- Manamedu Manamedu, Tiruchirapalli, Tamil Nadu
- Coordinates: 10°58′25.7″N 78°23′18.2″E﻿ / ﻿10.973806°N 78.388389°E
- Country: India
- State: Tamil Nadu
- District: Trichy
- Elevation: 116.24 m (381.4 ft)

Population (2011)
- • Total: 2,813

Languages
- • Official: Tamil, Telugu
- Time zone: UTC+5:30 (IST)
- PIN: 621209
- Telephone code: +914326xxxxxx
- Sex ratio: 50% ♂/♀

= Manamedu Trichy =

Manamedu is a village in Thottiyam taluk in the district of Tiruchirapalli (Trichy) with population of roughly 13,500 people. Land ruling community saliyar are land lord and powerful ruling community in Manamedu. It is one of 27 villages in Thottiyam Block along with villages like Alagarai and Mullipadi which lies on the banks of Cauvery River and it is peculiar for banana cultivation, especially one of the banana variety, the "rasathaali". Main source of income of this population is agriculture and hand loom weaving. Poverty level is intense despite their traditional weaving of hand loom voile.

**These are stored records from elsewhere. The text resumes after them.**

theorem State.Calm.deadline {s u : State} (h : s.Calm u) (tk : Time) : u.deadline tk = s.deadline tk := by
  simp only [State.deadline, State.cycT, State.cycNs, State.erd, State.ereg, h.eff]

/-- The return of a train, in ns (R62). -/
theorem State.returned_ret (s : State) (n : Nat) (tk : Time) :
    (s.returned n tk).rd (F.GEN_RING_RET_RET n) = min 8191 (ceilDiv (s.clk.hall - tk) 65536) := by
  unfold State.returned
  extract_lets u l s1
  rw [State.rd_wr_fld _ _ _ _ (by simp only [F.GEN_RING_RET_RET]; omega)
      (by simp only [F.GEN_RING_RET_RET, F.GEN_RING_RET_RET_MAX]; omega),
    State.rd_wr_same _ _ _ (by simp only [F.GEN_RING_RET_RET]; omega)]
  have fits : u ≤ 8191 := Nat.min_le_left _ _
  exact Nat.mod_eq_of_lt (by simp only [F.GEN_RING_RET_RET]; omega)

theorem stillReg_ret {n : Nat} (hn : n < 32) : stillReg (R.GEN_RING_RET n) := by
  simp only [stillReg, quietReg, R.GEN_RING_RET]
  omega

theorem State.reg_ret_updLead (s : State) {a : Nat} (ha : a < 6) (n : Nat) :
    (s.updLead a).reg (R.GEN_RING_RET n) = s.reg (R.GEN_RING_RET n) := by
  have both (v w : Nat) : ((s.wr (F.GEN_ARM_LEAD_LEAD a) v).wr (F.GEN_ARM_LEAD_SLOW_RING a) w).reg (R.GEN_RING_RET n) =
      s.reg (R.GEN_RING_RET n) :=
    (State.reg_wr_other _ _ _ _ (by simp only [F.GEN_ARM_LEAD_SLOW_RING, R.GEN_RING_RET]; omega)).trans
      (State.reg_wr_other _ _ _ _ (by simp only [F.GEN_ARM_LEAD_LEAD, R.GEN_RING_RET]; omega))
  unfold State.updLead
  split
  · exact both _ _
  · exact both _ _

theorem State.reg_ret_updLeads (s : State) (n : Nat) : s.updLeads.reg (R.GEN_RING_RET n) = s.reg (R.GEN_RING_RET n) := by
  suffices h : ∀ l : List Nat, (∀ a ∈ l, a < 6) → ∀ s : State,
      (l.foldl State.updLead s).reg (R.GEN_RING_RET n) = s.reg (R.GEN_RING_RET n) from
    h _ (fun a ha => List.mem_range.1 ha) s
  intro l
  induction l with
  | nil => exact fun _ _ => rfl
  | cons a l ih =>
    exact fun hl s => (ih (fun b hb => hl b (by simp [hb])) _).trans (State.reg_ret_updLead s (hl a (by simp)) n)

/-- The delivery of a train leaves its return. -/
theorem State.reg_ret_delivery (s : State) {n : Nat} (hn : n < 32) (d : Nat) :
    (s.delivery n d).reg (R.GEN_RING_RET n) = s.reg (R.GEN_RING_RET n) := by
  have dlv (s : State) (f : Fld) (v : Nat) (hf : f.reg = R.GEN_RING_DLV n) :
      (s.wr f v).reg (R.GEN_RING_RET n) = s.reg (R.GEN_RING_RET n) := by
    refine State.reg_wr_other _ _ _ _ ?_
    simp only [hf, R.GEN_RING_DLV, R.GEN_RING_RET]
    omega
  unfold State.delivery
  extract_lets p m blocked j0 j isOver s1 s2 s3
  have h2 : s2.reg (R.GEN_RING_RET n) = s.reg (R.GEN_RING_RET n) := (dlv _ _ _ rfl).trans (dlv s1 _ _ rfl)
  have h3 : s3.reg (R.GEN_RING_RET n) = s2.reg (R.GEN_RING_RET n) := (dlv _ _ _ rfl).trans (dlv s2 _ _ rfl)
  clear_value s3
  rw [State.reg_ret_updLeads, State.reg_live_still _ _ (stillReg_ret hn) (by omega), h3, h2]

/-! The train. -/

/-- The positions of a train, taken in turn with what is gathered of them. -/
theorem State.positions_calm {β : Type} (s : State) (q : Nat) {r : Nat} (hr : r < 32) (x : SentFrame) (lag : Nat) (f : Frame)
    (take : State × β → Nat → State × β) (h : ∀ a p, (take a p).1 = (a.1.position q r x lag f p).1) (b : β) :
    s.Calm ((List.range 32).foldl take (s, b)).1 := by
  refine State.Calm.foldl_fst take _ (fun a p hp => ?_) (s, b)
  have hp32 := List.mem_range.1 hp
  rw [h]
  exact State.Calm.position a.1 q (by omega) x lag f

/-- A CONTROL train of port `q`. -/
theorem State.controlTrain_spec (s : State) {q r : Nat} (hq : q < 32) (hr : r < 32) (x : SentFrame) (lag : Nat) (f : Frame)
    (late : Bool) (hl : late = (decide (s.deadline x.tk < s.clk.hall) || (s.port q).lateOf.contains x.cyc)) :
    ((s.controlTrain q r x lag f).port q).trains.head?.map (fun y => (y.cyc, y.late)) = some (x.cyc, late) ∧
      (s.controlTrain q r x lag f).rd (F.GEN_RING_RET_RET q) = min 8191 (ceilDiv (s.clk.hall - x.tk) 65536) := by
  unfold State.controlTrain
  extract_lets n marked a s1 ups s2 d s3
  have hn : n = q := if_pos hq
  have passed : s.Calm a.1 := s.positions_calm q hr x lag f _ (by intro _ _; rfl) _
  have h1 : s.Calm s1 := passed.trans (.showTerr _ q _)
  clear_value s1 ups
  have h2 : s2.rd (F.GEN_RING_RET_RET q) = min 8191 (ceilDiv (s.clk.hall - x.tk) 65536) := by
    show (s1.returned n x.tk).rd _ = _
    rw [hn, State.returned_ret, h1.hall]
  clear_value s2
  have h3 : s3.rd (F.GEN_RING_RET_RET q) = s2.rd (F.GEN_RING_RET_RET q) := by
    refine State.rd_congr ?_
    show (if ups.isEmpty then s2 else s2.delivery n _).reg _ = _
    split
    · rfl
    · rw [hn]
      exact State.reg_ret_delivery s2 hq _
  clear_value s3
  have hm : marked = late := hl.symm
  clear_value marked
  refine ⟨?_, h3.trans h2⟩
  rw [State.port_updPort_same, hm]
  rfl

/-- What is noted of a frame's arrival leaves the frames that are out. -/
theorem State.noteFrameIn_sent (s : State) (q : Nat) (f : Frame) (hIn : Time) :
    ((s.noteFrameIn q f hIn).port q).sent = (s.port q).sent := by
  unfold State.noteFrameIn
  extract_lets s1
  have h1 : s1.port q = s.port q := by
    show (if fcrcOk f then s else _).port q = _
    split
    · rfl
    · rw [State.port_incSat, State.port_wrB]
  clear_value s1
  split
  · unfold State.noteRtt
    rw [State.port_updPort_same, h1]
  · rw [State.port_incSat, h1]

/-- A whole CONTROL train of an emitted frame that has not come. -/
theorem State.takeTrain_control (s : State) {q r : Nat} (hq : q < 32) (hr : r < 32) (f : Frame) (hIn : Time) (x : SentFrame)
    (late : Bool) (whole : hcrcOk f = true)
    (emitted : (s.port q).sent.find? (fun x => x.cyc == (headerOf f).cycle && x.ftype == (headerOf f).ftype && !x.back) = some x)
    (control : x.ftype = ftControl)
    (hl : late = (decide (s.deadline x.tk < s.clk.hall) || (s.port q).lateOf.contains x.cyc)) :
    ((s.takeTrain q r f hIn).port q).trains.head?.map (fun y => (y.cyc, y.late)) = some (x.cyc, late) ∧
      (s.takeTrain q r f hIn).rd (F.GEN_RING_RET_RET q) = min 8191 (ceilDiv (s.clk.hall - x.tk) 65536) := by
  have noted := State.Calm.noteFrameIn s q f hIn
  unfold State.takeTrain
  rw [if_pos hq]
  extract_lets ok h s1 sent hit
  have found : hit = some x := by
    show (if hcrcOk f then (s1.port q).sent.find? _ else _) = _
    rw [if_pos whole, ← emitted, s.noteFrameIn_sent q f hIn]
  clear_value hit
  subst found
  dsimp -zeta only
  extract_lets s2 s3
  rw [if_pos control]
  have h2 : s1.Calm s2 := .updPort s1 q _ (by intro _; rfl)
  have h3 : s2.Calm s3 := (State.Calm.judgeCarts s2 q hr x.num (some f) x.cyc).trans (.takeReturn _ q r _)
  have calm : s.Calm s3 := (noted.trans h2).trans h3
  clear_value s3
  rw [← calm.hall]
  exact State.controlTrain_spec s3 hq hr x _ f late (by rw [calm.hall, calm.deadline, calm.late q hq, hl])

The Tamil Nadu Wakf board says that 8 villages in Tiruchirapalli, including Manamedu, belong to it and the land owners in Manamedu are astonished by this announcement.

==People and lifestyle==
The main occupation of People living here is Agriculture and Handloom Weaving. Having approximately 3000 men and 1500 women weavers with average earning of US$ 1.35 per day for a family. depending availability of work. They have mastery on handloom weaving of finer yarn. Products manufactured by them are fine and of good quality specially meant for Indian traditional Sarees but lack of demand in Indian market due to import of polyester autoloom fabrics and yarns has made them to suffer. They now survive mainly because of exports of home furnishings.

Mediator (master weaver) plays important role in procuring and sending back to the exporters or other buyers. His role is to collect dyed yarn and distribute to weavers and send back fabric to the customer. Mainly wage rate is based on the demand and supply but involvement of master weaver most of the times make sure that weaver does not earn more than the earlier wage.

Almost all houses in Manamedu have one long, rectangular room with an elevated platform and a thari, the in-house handloom machine. Once a thriving handloom centre, Manamedu has deteriorated from the nearly 400 handlooms it supported even a decade ago into around 127 looms.

The Manamedu Saliyar Handloom Weaver Cooperative Production and Sales Society is a two-roomed office that manages Manamedu’s handloom production, worth around 12 lakh a year. It is through this society that co-optex outsources its weaving work to traditional handloom weavers like P. Meganathan. Co-optex pays the weavers Rs.840 every 10 days when they collect the finished pieces. "Nowadays, many handloom weavers have closed down their looms to take up jobs offered under the MNREGS program, or at construction sites, where they earn more."
Though the industry witnessed an export boom post 2000, the demand hit rock bottom in 2006 when several export orders were redirected to China.